--- START ---
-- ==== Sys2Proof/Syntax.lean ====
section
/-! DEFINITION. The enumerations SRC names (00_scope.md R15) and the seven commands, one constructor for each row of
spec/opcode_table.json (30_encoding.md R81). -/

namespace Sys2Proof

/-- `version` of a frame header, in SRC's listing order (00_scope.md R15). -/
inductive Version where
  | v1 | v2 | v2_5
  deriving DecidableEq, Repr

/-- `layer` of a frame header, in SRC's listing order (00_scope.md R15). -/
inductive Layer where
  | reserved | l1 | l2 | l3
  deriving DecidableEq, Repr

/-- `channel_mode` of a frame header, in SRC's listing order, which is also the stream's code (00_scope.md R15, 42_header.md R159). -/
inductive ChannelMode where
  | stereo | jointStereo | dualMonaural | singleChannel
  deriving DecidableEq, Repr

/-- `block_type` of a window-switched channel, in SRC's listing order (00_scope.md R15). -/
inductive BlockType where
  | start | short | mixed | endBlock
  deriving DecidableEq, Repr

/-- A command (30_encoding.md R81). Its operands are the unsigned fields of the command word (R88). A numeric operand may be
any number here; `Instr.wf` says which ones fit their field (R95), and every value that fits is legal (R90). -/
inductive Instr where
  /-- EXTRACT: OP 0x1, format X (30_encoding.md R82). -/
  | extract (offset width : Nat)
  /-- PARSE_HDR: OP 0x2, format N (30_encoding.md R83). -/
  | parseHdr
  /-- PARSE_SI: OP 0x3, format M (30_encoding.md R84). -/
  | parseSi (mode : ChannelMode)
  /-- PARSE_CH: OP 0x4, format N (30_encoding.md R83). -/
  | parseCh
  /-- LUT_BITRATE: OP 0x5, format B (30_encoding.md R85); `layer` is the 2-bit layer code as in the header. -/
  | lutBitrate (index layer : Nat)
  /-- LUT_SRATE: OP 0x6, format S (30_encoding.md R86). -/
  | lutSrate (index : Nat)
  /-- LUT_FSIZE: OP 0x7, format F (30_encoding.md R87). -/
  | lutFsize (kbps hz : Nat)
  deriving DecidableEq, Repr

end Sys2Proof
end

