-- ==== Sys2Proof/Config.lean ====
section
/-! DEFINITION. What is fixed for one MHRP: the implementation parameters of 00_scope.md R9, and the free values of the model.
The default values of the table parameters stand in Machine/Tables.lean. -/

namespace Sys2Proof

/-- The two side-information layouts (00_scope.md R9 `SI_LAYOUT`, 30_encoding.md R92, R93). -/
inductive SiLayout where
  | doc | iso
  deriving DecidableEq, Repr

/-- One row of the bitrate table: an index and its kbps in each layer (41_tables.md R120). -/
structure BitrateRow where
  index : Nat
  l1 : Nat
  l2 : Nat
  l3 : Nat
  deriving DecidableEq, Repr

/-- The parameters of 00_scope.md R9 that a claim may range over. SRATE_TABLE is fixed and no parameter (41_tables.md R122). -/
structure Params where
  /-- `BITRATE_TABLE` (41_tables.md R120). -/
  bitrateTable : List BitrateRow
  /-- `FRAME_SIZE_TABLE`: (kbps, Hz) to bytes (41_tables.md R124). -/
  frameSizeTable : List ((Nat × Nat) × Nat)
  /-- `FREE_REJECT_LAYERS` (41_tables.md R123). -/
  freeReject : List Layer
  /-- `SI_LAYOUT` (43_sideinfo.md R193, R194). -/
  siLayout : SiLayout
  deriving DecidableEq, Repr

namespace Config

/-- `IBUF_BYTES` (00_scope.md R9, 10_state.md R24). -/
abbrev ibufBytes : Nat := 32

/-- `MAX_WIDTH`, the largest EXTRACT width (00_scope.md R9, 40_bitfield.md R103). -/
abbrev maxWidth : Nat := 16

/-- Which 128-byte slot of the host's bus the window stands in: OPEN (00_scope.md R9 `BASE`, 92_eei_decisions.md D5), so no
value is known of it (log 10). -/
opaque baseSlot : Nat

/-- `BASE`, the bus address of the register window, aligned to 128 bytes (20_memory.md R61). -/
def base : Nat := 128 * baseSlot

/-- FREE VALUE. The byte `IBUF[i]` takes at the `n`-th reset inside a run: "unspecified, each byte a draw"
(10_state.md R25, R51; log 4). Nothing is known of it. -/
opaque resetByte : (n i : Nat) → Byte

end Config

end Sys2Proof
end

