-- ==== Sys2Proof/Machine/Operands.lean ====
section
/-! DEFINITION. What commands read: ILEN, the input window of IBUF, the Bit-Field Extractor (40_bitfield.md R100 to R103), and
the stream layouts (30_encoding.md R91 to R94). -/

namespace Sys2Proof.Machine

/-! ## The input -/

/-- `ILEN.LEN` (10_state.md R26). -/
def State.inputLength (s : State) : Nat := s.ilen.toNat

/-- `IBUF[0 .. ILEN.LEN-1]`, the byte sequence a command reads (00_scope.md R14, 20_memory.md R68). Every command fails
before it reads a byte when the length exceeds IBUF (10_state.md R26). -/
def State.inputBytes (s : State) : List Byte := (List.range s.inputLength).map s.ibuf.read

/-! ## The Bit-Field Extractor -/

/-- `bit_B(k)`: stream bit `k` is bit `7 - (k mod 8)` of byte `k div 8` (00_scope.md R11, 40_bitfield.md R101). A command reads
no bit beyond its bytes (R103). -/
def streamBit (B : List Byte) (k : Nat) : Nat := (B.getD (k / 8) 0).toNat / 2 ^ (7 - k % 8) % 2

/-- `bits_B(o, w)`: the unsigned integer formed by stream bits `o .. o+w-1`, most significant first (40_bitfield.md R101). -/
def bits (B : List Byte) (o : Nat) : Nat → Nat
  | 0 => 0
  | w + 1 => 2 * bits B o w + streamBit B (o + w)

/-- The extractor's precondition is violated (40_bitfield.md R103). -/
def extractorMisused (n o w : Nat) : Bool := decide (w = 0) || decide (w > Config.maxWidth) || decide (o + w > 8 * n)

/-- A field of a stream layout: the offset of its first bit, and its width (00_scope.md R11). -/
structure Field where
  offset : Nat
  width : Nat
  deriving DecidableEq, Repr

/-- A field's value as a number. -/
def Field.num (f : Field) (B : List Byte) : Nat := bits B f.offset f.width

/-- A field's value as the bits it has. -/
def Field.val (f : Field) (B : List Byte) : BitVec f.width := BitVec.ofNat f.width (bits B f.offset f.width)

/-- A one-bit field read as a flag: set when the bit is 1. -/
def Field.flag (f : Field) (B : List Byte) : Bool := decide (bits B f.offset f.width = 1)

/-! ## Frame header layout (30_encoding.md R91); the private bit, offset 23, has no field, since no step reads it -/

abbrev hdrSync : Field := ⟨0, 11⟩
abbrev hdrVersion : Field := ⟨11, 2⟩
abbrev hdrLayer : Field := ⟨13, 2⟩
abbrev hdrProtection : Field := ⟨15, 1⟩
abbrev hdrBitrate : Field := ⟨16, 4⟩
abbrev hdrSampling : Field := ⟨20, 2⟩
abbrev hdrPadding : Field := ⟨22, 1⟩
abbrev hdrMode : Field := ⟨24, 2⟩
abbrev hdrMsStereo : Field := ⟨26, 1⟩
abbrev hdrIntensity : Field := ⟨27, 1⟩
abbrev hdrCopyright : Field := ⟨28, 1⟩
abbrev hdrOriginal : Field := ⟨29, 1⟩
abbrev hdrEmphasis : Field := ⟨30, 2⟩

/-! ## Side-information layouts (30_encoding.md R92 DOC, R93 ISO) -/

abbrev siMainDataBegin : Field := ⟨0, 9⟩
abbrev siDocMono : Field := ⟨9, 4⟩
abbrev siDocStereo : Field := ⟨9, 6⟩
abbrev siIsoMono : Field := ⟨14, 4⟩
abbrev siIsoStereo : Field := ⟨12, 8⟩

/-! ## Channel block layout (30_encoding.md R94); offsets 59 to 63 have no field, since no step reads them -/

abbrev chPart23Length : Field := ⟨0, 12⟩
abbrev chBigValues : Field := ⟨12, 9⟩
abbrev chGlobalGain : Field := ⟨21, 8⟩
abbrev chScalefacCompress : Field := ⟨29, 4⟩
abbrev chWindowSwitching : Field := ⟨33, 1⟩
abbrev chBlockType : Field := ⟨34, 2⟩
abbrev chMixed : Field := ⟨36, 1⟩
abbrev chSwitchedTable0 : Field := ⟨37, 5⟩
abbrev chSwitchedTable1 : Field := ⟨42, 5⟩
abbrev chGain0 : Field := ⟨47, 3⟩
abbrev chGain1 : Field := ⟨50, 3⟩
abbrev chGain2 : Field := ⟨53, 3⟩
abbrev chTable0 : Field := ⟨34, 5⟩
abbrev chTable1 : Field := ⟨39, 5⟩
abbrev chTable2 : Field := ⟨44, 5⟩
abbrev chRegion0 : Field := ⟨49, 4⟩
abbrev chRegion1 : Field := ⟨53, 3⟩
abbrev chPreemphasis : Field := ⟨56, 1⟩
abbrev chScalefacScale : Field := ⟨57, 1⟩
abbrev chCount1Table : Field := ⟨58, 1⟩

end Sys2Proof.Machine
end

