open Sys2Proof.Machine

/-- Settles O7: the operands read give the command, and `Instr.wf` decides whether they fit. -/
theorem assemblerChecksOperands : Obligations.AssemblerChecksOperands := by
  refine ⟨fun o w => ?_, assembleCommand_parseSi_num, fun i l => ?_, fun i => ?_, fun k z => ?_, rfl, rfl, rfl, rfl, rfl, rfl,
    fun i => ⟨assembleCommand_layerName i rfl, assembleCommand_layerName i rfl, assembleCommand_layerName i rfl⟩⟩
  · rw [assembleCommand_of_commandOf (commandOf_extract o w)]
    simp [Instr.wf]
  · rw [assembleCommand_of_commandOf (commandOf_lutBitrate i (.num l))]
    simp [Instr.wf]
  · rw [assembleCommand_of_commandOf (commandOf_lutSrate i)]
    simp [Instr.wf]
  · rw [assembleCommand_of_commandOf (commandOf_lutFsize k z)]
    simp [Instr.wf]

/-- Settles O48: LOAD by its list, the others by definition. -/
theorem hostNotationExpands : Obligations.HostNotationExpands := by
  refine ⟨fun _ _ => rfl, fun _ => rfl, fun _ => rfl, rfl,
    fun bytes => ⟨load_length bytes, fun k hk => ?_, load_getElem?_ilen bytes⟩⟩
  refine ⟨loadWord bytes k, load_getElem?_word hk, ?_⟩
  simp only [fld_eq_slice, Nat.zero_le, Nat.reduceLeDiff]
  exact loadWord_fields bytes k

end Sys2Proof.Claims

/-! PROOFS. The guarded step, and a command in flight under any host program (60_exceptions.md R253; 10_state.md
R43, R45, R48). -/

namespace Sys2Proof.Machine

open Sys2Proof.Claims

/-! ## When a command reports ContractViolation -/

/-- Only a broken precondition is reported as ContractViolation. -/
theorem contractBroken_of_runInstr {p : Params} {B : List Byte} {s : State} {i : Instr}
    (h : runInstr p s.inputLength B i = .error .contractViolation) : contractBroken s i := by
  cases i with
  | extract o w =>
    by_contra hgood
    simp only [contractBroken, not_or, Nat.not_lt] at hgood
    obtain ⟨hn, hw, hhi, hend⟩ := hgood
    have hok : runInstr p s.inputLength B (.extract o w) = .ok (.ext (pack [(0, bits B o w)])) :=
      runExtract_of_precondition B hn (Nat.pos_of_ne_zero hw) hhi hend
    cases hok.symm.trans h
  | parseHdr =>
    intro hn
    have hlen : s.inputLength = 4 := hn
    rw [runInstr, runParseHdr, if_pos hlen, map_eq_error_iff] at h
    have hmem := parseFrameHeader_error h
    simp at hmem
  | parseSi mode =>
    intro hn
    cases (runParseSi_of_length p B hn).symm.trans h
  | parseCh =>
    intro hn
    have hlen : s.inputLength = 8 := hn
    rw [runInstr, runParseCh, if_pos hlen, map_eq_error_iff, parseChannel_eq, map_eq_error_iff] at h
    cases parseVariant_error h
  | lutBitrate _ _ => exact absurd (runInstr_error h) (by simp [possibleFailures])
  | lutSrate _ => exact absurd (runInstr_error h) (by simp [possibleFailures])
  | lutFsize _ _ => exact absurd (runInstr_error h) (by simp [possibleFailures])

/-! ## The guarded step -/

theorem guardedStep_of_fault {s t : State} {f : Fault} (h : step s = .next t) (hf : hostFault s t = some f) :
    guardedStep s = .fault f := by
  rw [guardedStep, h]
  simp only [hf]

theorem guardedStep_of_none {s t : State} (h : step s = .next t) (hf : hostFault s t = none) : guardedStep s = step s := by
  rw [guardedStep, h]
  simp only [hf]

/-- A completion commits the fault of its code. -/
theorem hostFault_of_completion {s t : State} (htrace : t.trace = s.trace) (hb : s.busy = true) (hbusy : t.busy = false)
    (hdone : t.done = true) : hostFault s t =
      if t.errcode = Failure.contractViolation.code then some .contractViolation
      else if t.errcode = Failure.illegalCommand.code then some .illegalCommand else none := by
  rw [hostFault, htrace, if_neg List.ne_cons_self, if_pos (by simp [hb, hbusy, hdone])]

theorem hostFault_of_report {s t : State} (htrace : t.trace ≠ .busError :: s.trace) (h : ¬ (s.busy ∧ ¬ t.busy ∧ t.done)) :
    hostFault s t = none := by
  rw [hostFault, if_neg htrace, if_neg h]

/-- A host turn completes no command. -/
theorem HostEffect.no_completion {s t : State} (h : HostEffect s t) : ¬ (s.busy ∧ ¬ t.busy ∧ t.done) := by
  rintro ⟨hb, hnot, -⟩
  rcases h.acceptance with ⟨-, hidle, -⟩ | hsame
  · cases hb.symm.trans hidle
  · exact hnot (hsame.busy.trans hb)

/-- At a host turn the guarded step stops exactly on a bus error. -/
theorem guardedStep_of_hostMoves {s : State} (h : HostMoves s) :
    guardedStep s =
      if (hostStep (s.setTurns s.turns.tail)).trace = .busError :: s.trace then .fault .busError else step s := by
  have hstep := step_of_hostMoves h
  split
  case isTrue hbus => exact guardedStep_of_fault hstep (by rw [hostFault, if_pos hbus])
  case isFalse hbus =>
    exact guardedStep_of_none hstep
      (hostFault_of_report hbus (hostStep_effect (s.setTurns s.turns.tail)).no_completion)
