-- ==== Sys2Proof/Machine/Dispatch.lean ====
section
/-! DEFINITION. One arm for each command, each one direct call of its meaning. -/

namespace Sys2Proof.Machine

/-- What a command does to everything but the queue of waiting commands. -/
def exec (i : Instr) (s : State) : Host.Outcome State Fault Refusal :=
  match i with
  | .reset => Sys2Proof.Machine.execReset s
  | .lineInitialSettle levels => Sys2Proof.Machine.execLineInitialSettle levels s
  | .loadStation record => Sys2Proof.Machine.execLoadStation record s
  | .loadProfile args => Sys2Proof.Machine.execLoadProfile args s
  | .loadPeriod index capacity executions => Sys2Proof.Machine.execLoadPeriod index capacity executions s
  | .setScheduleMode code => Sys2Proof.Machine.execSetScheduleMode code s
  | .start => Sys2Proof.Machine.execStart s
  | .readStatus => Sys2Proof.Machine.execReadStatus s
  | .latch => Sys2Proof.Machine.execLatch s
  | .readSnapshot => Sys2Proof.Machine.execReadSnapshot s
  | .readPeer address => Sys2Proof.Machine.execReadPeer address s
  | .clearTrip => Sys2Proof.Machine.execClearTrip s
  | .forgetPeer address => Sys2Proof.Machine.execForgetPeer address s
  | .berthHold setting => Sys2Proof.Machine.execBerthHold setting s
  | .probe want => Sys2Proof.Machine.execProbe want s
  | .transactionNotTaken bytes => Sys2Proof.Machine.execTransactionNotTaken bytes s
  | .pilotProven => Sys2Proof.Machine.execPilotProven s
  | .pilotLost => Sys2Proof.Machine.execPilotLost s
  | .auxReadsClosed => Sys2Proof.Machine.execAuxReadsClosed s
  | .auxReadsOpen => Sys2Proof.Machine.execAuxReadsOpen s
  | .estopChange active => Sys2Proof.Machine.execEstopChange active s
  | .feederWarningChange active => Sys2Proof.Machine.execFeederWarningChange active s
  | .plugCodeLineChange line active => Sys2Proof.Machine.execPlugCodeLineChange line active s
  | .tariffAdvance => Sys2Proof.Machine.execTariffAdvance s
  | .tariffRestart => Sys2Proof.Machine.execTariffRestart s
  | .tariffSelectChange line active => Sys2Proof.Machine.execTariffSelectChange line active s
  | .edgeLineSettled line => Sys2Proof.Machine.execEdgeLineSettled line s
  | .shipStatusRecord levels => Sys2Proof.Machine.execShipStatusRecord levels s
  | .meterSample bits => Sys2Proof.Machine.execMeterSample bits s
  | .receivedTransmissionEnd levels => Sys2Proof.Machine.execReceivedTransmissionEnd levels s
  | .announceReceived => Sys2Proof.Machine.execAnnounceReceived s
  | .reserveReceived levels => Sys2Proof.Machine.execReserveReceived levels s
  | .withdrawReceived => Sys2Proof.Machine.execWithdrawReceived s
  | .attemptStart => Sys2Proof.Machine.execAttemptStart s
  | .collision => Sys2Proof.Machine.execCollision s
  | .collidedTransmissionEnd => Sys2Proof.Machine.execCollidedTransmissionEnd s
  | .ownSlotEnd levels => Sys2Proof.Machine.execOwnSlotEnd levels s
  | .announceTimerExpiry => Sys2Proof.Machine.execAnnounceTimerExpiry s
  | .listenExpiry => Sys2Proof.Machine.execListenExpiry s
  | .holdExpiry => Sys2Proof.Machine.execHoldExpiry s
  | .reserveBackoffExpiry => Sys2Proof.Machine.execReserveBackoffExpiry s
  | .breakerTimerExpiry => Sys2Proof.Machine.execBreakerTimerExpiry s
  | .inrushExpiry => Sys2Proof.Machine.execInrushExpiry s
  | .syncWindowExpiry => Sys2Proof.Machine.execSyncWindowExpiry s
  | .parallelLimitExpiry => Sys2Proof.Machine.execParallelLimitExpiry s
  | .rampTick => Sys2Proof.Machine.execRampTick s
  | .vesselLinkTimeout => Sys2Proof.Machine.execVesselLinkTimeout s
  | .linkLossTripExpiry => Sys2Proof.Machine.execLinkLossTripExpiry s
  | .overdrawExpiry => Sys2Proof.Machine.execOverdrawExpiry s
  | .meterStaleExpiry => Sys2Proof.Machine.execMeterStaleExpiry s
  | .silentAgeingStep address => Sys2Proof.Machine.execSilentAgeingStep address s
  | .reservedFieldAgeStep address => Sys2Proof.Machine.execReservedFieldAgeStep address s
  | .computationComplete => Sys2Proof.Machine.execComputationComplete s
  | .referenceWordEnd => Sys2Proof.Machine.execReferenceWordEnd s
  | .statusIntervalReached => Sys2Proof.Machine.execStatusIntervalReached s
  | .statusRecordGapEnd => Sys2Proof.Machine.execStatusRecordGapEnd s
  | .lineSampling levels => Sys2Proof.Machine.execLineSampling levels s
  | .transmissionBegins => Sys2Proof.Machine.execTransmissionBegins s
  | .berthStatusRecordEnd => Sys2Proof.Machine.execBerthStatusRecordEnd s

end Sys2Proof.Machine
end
--- END ---
## TASK INSTRUCTIONS:
Your task is to retype the entries verbatim, starting with the line that holds "abbrev hdrIntensity : Field := ⟨27, 1⟩" and stopping after the line that holds "abbrev siDocMono : Field := ⟨9, 4⟩".

## WRITTEN SOLUTION:
abbrev hdrIntensity : Field := ⟨27, 1⟩
abbrev hdrCopyright : Field := ⟨28, 1⟩
abbrev hdrOriginal : Field := ⟨29, 1⟩
abbrev hdrEmphasis : Field := ⟨30, 2⟩

/-! ## Side-information layouts (30_encoding.md R92 DOC, R93 ISO) -/

abbrev siMainDataBegin : Field := ⟨0, 9⟩
abbrev siDocMono : Field := ⟨9, 4⟩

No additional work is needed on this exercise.